1Post-Graduate Program in Pharmacology, Universidade Federal de Santa Maria/UFSM, Campus Universitário, Prédio 21, BR-97105-900, Santa Maria, RS, Brazil, 2Graduation in Pharmacy, UFSM, Santa Maria, RS, Brazil, 3Post-graduate Program in Forest Engineering, UFSM, Santa Maria, RS, Brazil, 4Departamento de Fisiologia e Farmacologia, UFSM, Santa Maria, RS, Brazil, 5Departamento de Farmácia Industrial, UFSM, Santa Maria, RS, Brazil
Email: berta.heinzmann@gmail.com
Received: 04 Nov 2015 Revised and Accepted: 20 Apr 2016
ABSTRACT
Objective: Evaluation of Tagetes minuta L. essential oil (EOTM) toxicity in the silver catfish Rhamdia quelen.

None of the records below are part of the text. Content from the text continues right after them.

-- ==== Sys2Proof/Machine/Dispatch.lean ====
section
/-! DEFINITION. The dispatcher: one arm per instruction, each one call of its meaning
(spec/40_tick_and_dispatch.md R75). On entry PC is fetch_pc + 2 (R74). -/

namespace Sys2Proof.Machine

def exec (i : Instr) (s : State) : Host.Outcome State Fault Refusal :=
  match i with
  | .cls => Sys2Proof.Machine.execCls s
  | .ret => Sys2Proof.Machine.execRet s
  | .jp nnn => Sys2Proof.Machine.execJp nnn s
  | .call nnn => Sys2Proof.Machine.execCall nnn s
  | .seImm x kk => Sys2Proof.Machine.execSeImm x kk s
  | .sneImm x kk => Sys2Proof.Machine.execSneImm x kk s
  | .seReg x y => Sys2Proof.Machine.execSeReg x y s
  | .ldImm x kk => Sys2Proof.Machine.execLdImm x kk s
  | .addImm x kk => Sys2Proof.Machine.execAddImm x kk s
  | .ldReg x y => Sys2Proof.Machine.execLdReg x y s
  | .orReg x y => Sys2Proof.Machine.execOrReg x y s
  | .andReg x y => Sys2Proof.Machine.execAndReg x y s
  | .xorReg x y => Sys2Proof.Machine.execXorReg x y s
  | .addReg x y => Sys2Proof.Machine.execAddReg x y s
  | .subReg x y => Sys2Proof.Machine.execSubReg x y s
  | .shrReg x y => Sys2Proof.Machine.execShrReg x y s
  | .subnReg x y => Sys2Proof.Machine.execSubnReg x y s
  | .shlReg x y => Sys2Proof.Machine.execShlReg x y s
  | .nop8Fn8 => Sys2Proof.Machine.execNop8Fn8 s
  | .nop8Fn9 => Sys2Proof.Machine.execNop8Fn9 s
  | .nop8FnA => Sys2Proof.Machine.execNop8FnA s
  | .nop8FnB => Sys2Proof.Machine.execNop8FnB s
  | .nop8FnC => Sys2Proof.Machine.execNop8FnC s
  | .nop8FnD => Sys2Proof.Machine.execNop8FnD s
  | .nop8FnF => Sys2Proof.Machine.execNop8FnF s
  | .sneReg x y => Sys2Proof.Machine.execSneReg x y s
  | .ldI nnn => Sys2Proof.Machine.execLdI nnn s
  | .jpV0 nnn => Sys2Proof.Machine.execJpV0 nnn s
  | .rnd x kk => Sys2Proof.Machine.execRnd x kk s
  | .drw x y n => Sys2Proof.Machine.execDrw x y n s
  | .skp x => Sys2Proof.Machine.execSkp x s
  | .sknp x => Sys2Proof.Machine.execSknp x s
  | .ldVxDt x => Sys2Proof.Machine.execLdVxDt x s
  | .ldVxK x => Sys2Proof.Machine.execLdVxK x s
  | .ldDtVx x => Sys2Proof.Machine.execLdDtVx x s
  | .ldStVx x => Sys2Proof.Machine.execLdStVx x s
  | .addIVx x => Sys2Proof.Machine.execAddIVx x s
  | .ldFVx x => Sys2Proof.Machine.execLdFVx x s
  | .ldBVx x => Sys2Proof.Machine.execLdBVx x s
  | .storeRegs x => Sys2Proof.Machine.execStoreRegs x s
  | .loadRegs x => Sys2Proof.Machine.execLoadRegs x s
  | .nop0 => Sys2Proof.Machine.execNop0 s
  | .unknownE x kk => Sys2Proof.Machine.execUnknownE x kk s
  | .unknownF x kk => Sys2Proof.Machine.execUnknownF x kk s

end Sys2Proof.Machine
end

Methods: The EOTM extracted by hydrodistillation was identified qualitatively based on retention indices and the mass spectrum of its components by gas chromatography-mass spectrometry (GC-MS) and quantified by GC with flame ionization detector. Fish were exposed to 0, 50, 100, 200 mg l-1 EOTM and ethanol (1.5 ml) (n = 10 each concentration) and mortality observed after 24, 48 and 96 h (h).

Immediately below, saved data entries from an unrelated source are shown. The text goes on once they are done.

/-- `8xy6` and `8xyE`: one bit, Vy not read; VF is bit 0 as 0 or 1, or bit 7 as 0x00 or 0x80, then the
result to Vx (R102, R103; x = 0xF under `FLAG_DEST_POLICY = open` is `OpenPolicyLeavesVfFree`). -/
def Obligations.ShiftsSetTheBitShiftedOut : Prop :=
  ∀ (x y : Reg) (s : State),
    (∀ key, decodeWord key (packXYN 0x8#4 x y 0x6#4) = .shrReg x y ∧
      decodeWord key (packXYN 0x8#4 x y 0xE#4) = .shlReg x y) ∧
    (∃ t, exec (.shrReg x y) s = .next t ∧
      (¬ (s.cfg.flagDest = .openDraw ∧ x = 15) →
        (t.getV x).toNat = (s.getV x).toNat / 2 ∧ t.draws = s.draws) ∧
      (x ≠ 15 → (t.getV 15).toNat = (s.getV x).toNat % 2) ∧
      ChangesOnly (fun p => p = .v x ∨ p = .v 15 ∨ p = .draws) s t) ∧
    (∃ t, exec (.shlReg x y) s = .next t ∧
      (¬ (s.cfg.flagDest = .openDraw ∧ x = 15) →
        (t.getV x).toNat = (s.getV x).toNat * 2 % 256 ∧ t.draws = s.draws) ∧
      (x ≠ 15 → t.getV 15 = if 0x80 ≤ (s.getV x).toNat then 0x80#8 else 0x00#8) ∧
      ChangesOnly (fun p => p = .v x ∨ p = .v 15 ∨ p = .draws) s t)

/-- The spec's decision D3 (log entry 4): under `FLAG_DEST_POLICY = open` a flag-setting operation with
x = 0xF completes and leaves in VF one free byte, whatever it is. -/
def Obligations.OpenPolicyLeavesVfFree : Prop :=
  ∀ (i : Instr) (y : Reg) (s : State), s.cfg.flagDest = .openDraw →
    i ∈ [.addReg 15 y, .subReg 15 y, .subnReg 15 y, .shrReg 15 y, .shlReg 15 y] →
    ∃ t, exec i s = .next t ∧ t.getV 15 = Config.flagByte s.draws ∧ t.draws = s.draws + 1 ∧
      ChangesOnly (fun p => p = .v 15 ∨ p = .draws) s t

/-- `Cxkk`: one free byte, whatever it is (the spec's decision D14; log entry 3), masked by kk (R104). -/
def Obligations.RandomByteIsMasked : Prop :=
  ∀ (x : Reg) (kk : Byte) (s : State),
    (∀ key, decodeWord key (packXK 0xC#4 x kk) = .rnd x kk) ∧
    ∃ t, exec (.rnd x kk) s = .next t ∧
      (∀ k, (t.getV x).getLsbD k = ((Config.rngByte s.draws).getLsbD k && kk.getLsbD k)) ∧
      t.draws = s.draws + 1 ∧ ChangesOnly (fun p => p = .v x ∨ p = .draws) s t

/-! ### Index register and memory -/

/-- `Annn` (R105) and `Fx29` (R107): `I <- V[x] * 5` for every Vx, whatever stands there in memory,
since the core places no glyph data (the spec's decision D24). -/
def Obligations.IndexLoadsSetI : Prop :=
  ∀ (nnn : Addr12) (x : Reg) (s : State),
    (∀ key, decodeWord key (packA 0xA#4 nnn) = .ldI nnn ∧
      decodeWord key (packXK 0xF#4 x 0x29#8) = .ldFVx x) ∧
    (∃ t, exec (.ldI nnn) s = .next t ∧ t.i.toNat = nnn.toNat ∧ ChangesOnly (· = .i) s t) ∧
    (∃ t, exec (.ldFVx x) s = .next t ∧ t.i.toNat = (s.getV x).toNat * 5 ∧ ChangesOnly (· = .i) s t)

/-- `Fx1E`: the sum to I, no flag (R106); a sum above 0xFFFF is the fault IndexOverflow, the spec's
decision D12 (R154). -/
def Obligations.AddToIndexKeepsTheWholeSum : Prop :=
  ∀ (x : Reg) (s : State),
    (∀ key, decodeWord key (packXK 0xF#4 x 0x1E#8) = .addIVx x) ∧
    (s.i.toNat + (s.getV x).toNat ≤ 0xFFFF → ∃ t, exec (.addIVx x) s = .next t ∧
      t.i.toNat = s.i.toNat + (s.getV x).toNat ∧ ChangesOnly (· = .i) s t) ∧
    (0xFFFF < s.i.toNat + (s.getV x).toNat → exec (.addIVx x) s = .fault .indexOverflow)

/-- `Fx33`: hundreds, tens and units of Vx at I, I+1, I+2 (R108); the fault MemoryOutOfRange when I + 2
is out of memory, the spec's decision D10 (R152). -/
def Obligations.DecimalDigitsAreStored : Prop :=
  ∀ (x : Reg) (s : State), s.mem.wf = true →
    (∀ key, decodeWord key (packXK 0xF#4 x 0x33#8) = .ldBVx x) ∧
    (s.indexed 2 < 4096 → ∃ t, exec (.ldBVx x) s = .next t ∧
      (Memory.read t.mem (s.indexed 0)).toNat = (s.getV x).toNat / 100 ∧
      (Memory.read t.mem (s.indexed 1)).toNat = (s.getV x).toNat / 10 % 10 ∧
      (Memory.read t.mem (s.indexed 2)).toNat = (s.getV x).toNat % 10 ∧
      ChangesOnly (fun p => p = .mem (s.indexed 0) ∨ p = .mem (s.indexed 1) ∨ p = .mem (s.indexed 2)) s t) ∧
    (4096 ≤ s.indexed 2 → exec (.ldBVx x) s = .fault (.memoryOutOfRange (max (s.indexed 0) 4096)))

/-- `Fx55`: V0..Vx to memory from I on (R109), I unchanged, the spec's decision D28; the fault
MemoryOutOfRange when I + x is out of memory, its decision D10 (R152). -/
def Obligations.RegistersAreStored : Prop :=
  ∀ (x : Reg) (s : State), s.mem.wf = true →
    (∀ key, decodeWord key (packXK 0xF#4 x 0x55#8) = .storeRegs x) ∧
    (s.indexed x.val < 4096 → ∃ t, exec (.storeRegs x) s = .next t ∧
      (∀ r : Reg, r ≤ x → Memory.read t.mem (s.indexed r.val) = s.getV r) ∧
      ChangesOnly (fun p => ∃ r : Reg, r ≤ x ∧ p = .mem (s.indexed r.val)) s t) ∧
    (4096 ≤ s.indexed x.val →
      exec (.storeRegs x) s = .fault (.memoryOutOfRange (max (s.indexed 0) 4096)))

/-- `Fx65`: memory from I on to V0..Vx, the registers above x unchanged (R110), I unchanged, the spec's
decision D28; the fault MemoryOutOfRange when I + x is out of memory, its decision D10 (R152). -/
def Obligations.RegistersAreLoaded : Prop :=
  ∀ (x : Reg) (s : State),
    (∀ key, decodeWord key (packXK 0xF#4 x 0x65#8) = .loadRegs x) ∧
    (s.indexed x.val < 4096 → ∃ t, exec (.loadRegs x) s = .next t ∧
      (∀ r : Reg, r ≤ x → t.getV r = Memory.read s.mem (s.indexed r.val)) ∧
      ChangesOnly (fun p => ∃ r : Reg, r ≤ x ∧ p = .v r) s t) ∧
    (4096 ≤ s.indexed x.val →
      exec (.loadRegs x) s = .fault (.memoryOutOfRange (max (s.indexed 0) 4096)))

/-- `Fx55` then `Fx65` with the same x and I, with no write to the stored bytes between, restores V0..Vx
and leaves the other registers alone (the spec derives it: R111, from R109 and R110). -/
def Obligations.LoadRestoresWhatWasStored : Prop :=
  ∀ (x : Reg) (s t u : State), s.mem.wf = true → exec (.storeRegs x) s = .next t → u.i = s.i →
    (∀ r : Reg, r ≤ x → Memory.read u.mem (s.indexed r.val) = Memory.read t.mem (s.indexed r.val)) →
    ∃ w, exec (.loadRegs x) u = .next w ∧ (∀ r : Reg, r ≤ x → w.getV r = s.getV r) ∧
      (∀ r : Reg, x < r → w.getV r = u.getV r)

/-! ### Display -/

/-- `00E0`: all 2048 cells off and DIRTY set (R114). -/
def Obligations.ClearTurnsEveryCellOff : Prop :=
  ∀ s : State,
    (∀ key, decodeWord key 0x00E0#16 = .cls) ∧
    ∃ t, exec .cls s = .next t ∧ (∀ k, t.getFb k = 0#8) ∧ t.dirty = true ∧
      ChangesOnly (fun p => p = .dirty ∨ ∃ k, p = .fb k) s t

/-- `Dxyn` when the rows it reads are in memory: DIRTY is set, and each cell of the screen is XORed with
the pixel of the sprite bit over it, bit 7-c of row r's byte at (Vx + c, Vy + r), at its own weight
under `masked` and as 1 under `normalized`; nothing wraps around (R112, R113, R115, R117, R118; the
pixel form is the spec's decision D5, the single reading and the width of the coordinates its decision
D6). -/
def Obligations.DrawXorsEachCellOnce : Prop :=
  ∀ (x y : Reg) (n : Nibble) (s : State), s.fb.fbWf = true →
    ¬ (s.cfg.flagDest = .openDraw ∧ (x = 15 ∨ y = 15)) →
    (∀ r, r < n.toNat → (r = 0 ∨ (s.getV y).toNat + (r - 1) < 32) → s.indexed r < 4096) →
    ∃ t, exec (.drw x y n) s = .next t ∧ t.dirty = true ∧
      (∀ xp yp, xp < 64 → yp < 32 →
        t.getFb (yp * 64 + xp) = s.getFb (yp * 64 + xp) ^^^
          (if (s.getV x).toNat ≤ xp ∧ xp < (s.getV x).toNat + 8 ∧
              (s.getV y).toNat ≤ yp ∧ yp < (s.getV y).toNat + n.toNat ∧
              (Memory.read s.mem (s.indexed (yp - (s.getV y).toNat))).getLsbD
                (7 - (xp - (s.getV x).toNat)) = true then
            if s.cfg.pixelXor = .masked then BitVec.twoPow 8 (7 - (xp - (s.getV x).toNat)) else 1#8
          else 0#8)) ∧
      ChangesOnly (fun p => p = .dirty ∨ p = .v 15 ∨ ∃ k, k < 2048 ∧ p = .fb k) s t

Results: The EOTM presented as the main constituents: di-hidrotagetone (7.66 %), Z-tagetone (29.50%) and E-tagetone (40.37%). Silver catfish mortality was 10% after 96 h at 50 mg l-1, 70 and 80% after 24 and 96 h, respectively, at 100 mg l-1 and 80, 90 and 100% after 24, 48 and 96 h, respectively, at 200 mg l-1.
Conclusion: The use of EOTM is not recommended in fish farming at the concentrations measured in this study due to its toxic action.

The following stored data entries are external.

/-- A fetch reads memory alone. -/
theorem State.fetch16_congr {s t : State} (h : t.mem = s.mem) (a : Nat) : t.fetch16 a = s.fetch16 a := by
  simp only [State.fetch16, State.readMem, h]

/-! ### The call stack (R22, R81, R83) -/

theorem StackPointer.push_empty : StackPointer.empty.push = some 0 := rfl

theorem StackPointer.push_full : (StackPointer.top 15).push = none := by decide

theorem StackPointer.push_eq_none {p : StackPointer} : p.push = none ↔ p = .top 15 := by
  cases p with
  | empty => simp [StackPointer.push]
  | top j => simp [StackPointer.push, Fin.ext_iff]; omega

/-- A push raises SP by one (R83). -/
theorem StackPointer.toInt_push {p : StackPointer} {j : Fin 16} (h : p.push = some j) :
    (StackPointer.top j).toInt = p.toInt + 1 := by
  cases p with
  | empty => simp [StackPointer.push] at h; subst h; rfl
  | top k =>
    simp only [StackPointer.push] at h
    split at h <;> simp at h
    subst h; simp [StackPointer.toInt]

/-- A pop lowers SP by one (R81). -/
theorem StackPointer.toInt_below (j : Fin 16) :
    (StackPointer.below j).toInt = (StackPointer.top j).toInt - 1 := by
  unfold StackPointer.below
  split <;> simp [StackPointer.toInt] <;> omega

/-- A pop after a push gives the pointer before it (R89). -/
theorem StackPointer.below_push {p : StackPointer} {j : Fin 16} (h : p.push = some j) :
    StackPointer.below j = p := by
  cases p with
  | empty => simp [StackPointer.push] at h; subst h; rfl
  | top k =>
    simp only [StackPointer.push] at h
    split at h <;> simp at h
    subst h; simp [StackPointer.below]

/-- SP is an integer in [-1, 15] (R22). -/
theorem StackPointer.toInt_range (p : StackPointer) : -1 ≤ p.toInt ∧ p.toInt ≤ 15 := by
  cases p with
  | empty => decide
  | top j => simp [StackPointer.toInt]; omega

/-- A push either finds the stack full or writes the slot above (R83, R150). -/
theorem State.pushReturn_eq (s : State) (w : Word) :
    (s.sp = .top 15 ∧ s.pushReturn w = .error .stackOverflow) ∨
      ∃ j, s.sp.push = some j ∧ s.pushReturn w = .ok ((s.setSp (.top j)).setStack j w) := by
  unfold State.pushReturn
  cases h : s.sp.push with
  | none => exact .inl ⟨StackPointer.push_eq_none.1 h, rfl⟩
  | some j => exact .inr ⟨j, rfl, rfl⟩

/-! ### Timers, skips, flags -/

/-- A timer goes down by one and stays at zero (R71). -/
theorem countDown_toNat (b : Byte) : (countDown b).toNat = b.toNat - 1 := by
  unfold countDown
  split
  · simp_all
  · have : b.toNat ≠ 0 := fun h => ‹¬ b = 0#8› (BitVec.eq_of_toNat_eq (by simpa using h))
    rw [BitVec.toNat_sub]
    have := b.isLt
    simp
    omega

theorem State.skipIf_pc (s : State) (c : Bool) :
    (s.skipIf c).pc = if c = true then s.pc + 2#16 else s.pc := by
  unfold State.skipIf; split <;> rfl

theorem flagByte_eq (p : Bool) : flagByte p = if p = true then 1#8 else 0#8 := rfl

/-- Whether the final VF is a free draw: x = 0xF under `FLAG_DEST_POLICY = open` (R91). -/
def State.freeFlag (s : State) (x : Reg) : Prop := s.cfg.flagDest = .openDraw ∧ x = regVF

Keywords: Medicinal plants, Fish farming, Toxic effect, Cloves marigold
© 2016 The Authors. Published by Innovare Academic Sciences Pvt Ltd. This is an open access article under the CC BY license (http://creativecommons.org/licenses/by/4.0/)
Most essential oils (EOs) contain complex mixtures of natural volatile compounds, and some are widely used in pharmaceuticals. Due to the volatility and low molecular weight of their constituents, EOs is often quickly eliminated from the body by metabolic pathways [1, 2, 3]. In fish farming, some EOs revealed efficacy as anesthetics and are viable alternatives to synthetic ones. They may facilitate handling and reduce the possibility of injury in transport and stress [4].
The EO chemical composition of a given plant species is not a constant. Genetic variability, plant organ, stage of development, senescence, environmental conditions, type of management among others, may influence the biosynthesis of secondary plant metabolites [5]. In addition, temperature, relative humidity, duration of exposure to the sun and the intensity of the wind influence the storage structures on the leaf surface, altering the EO chemical composition [6].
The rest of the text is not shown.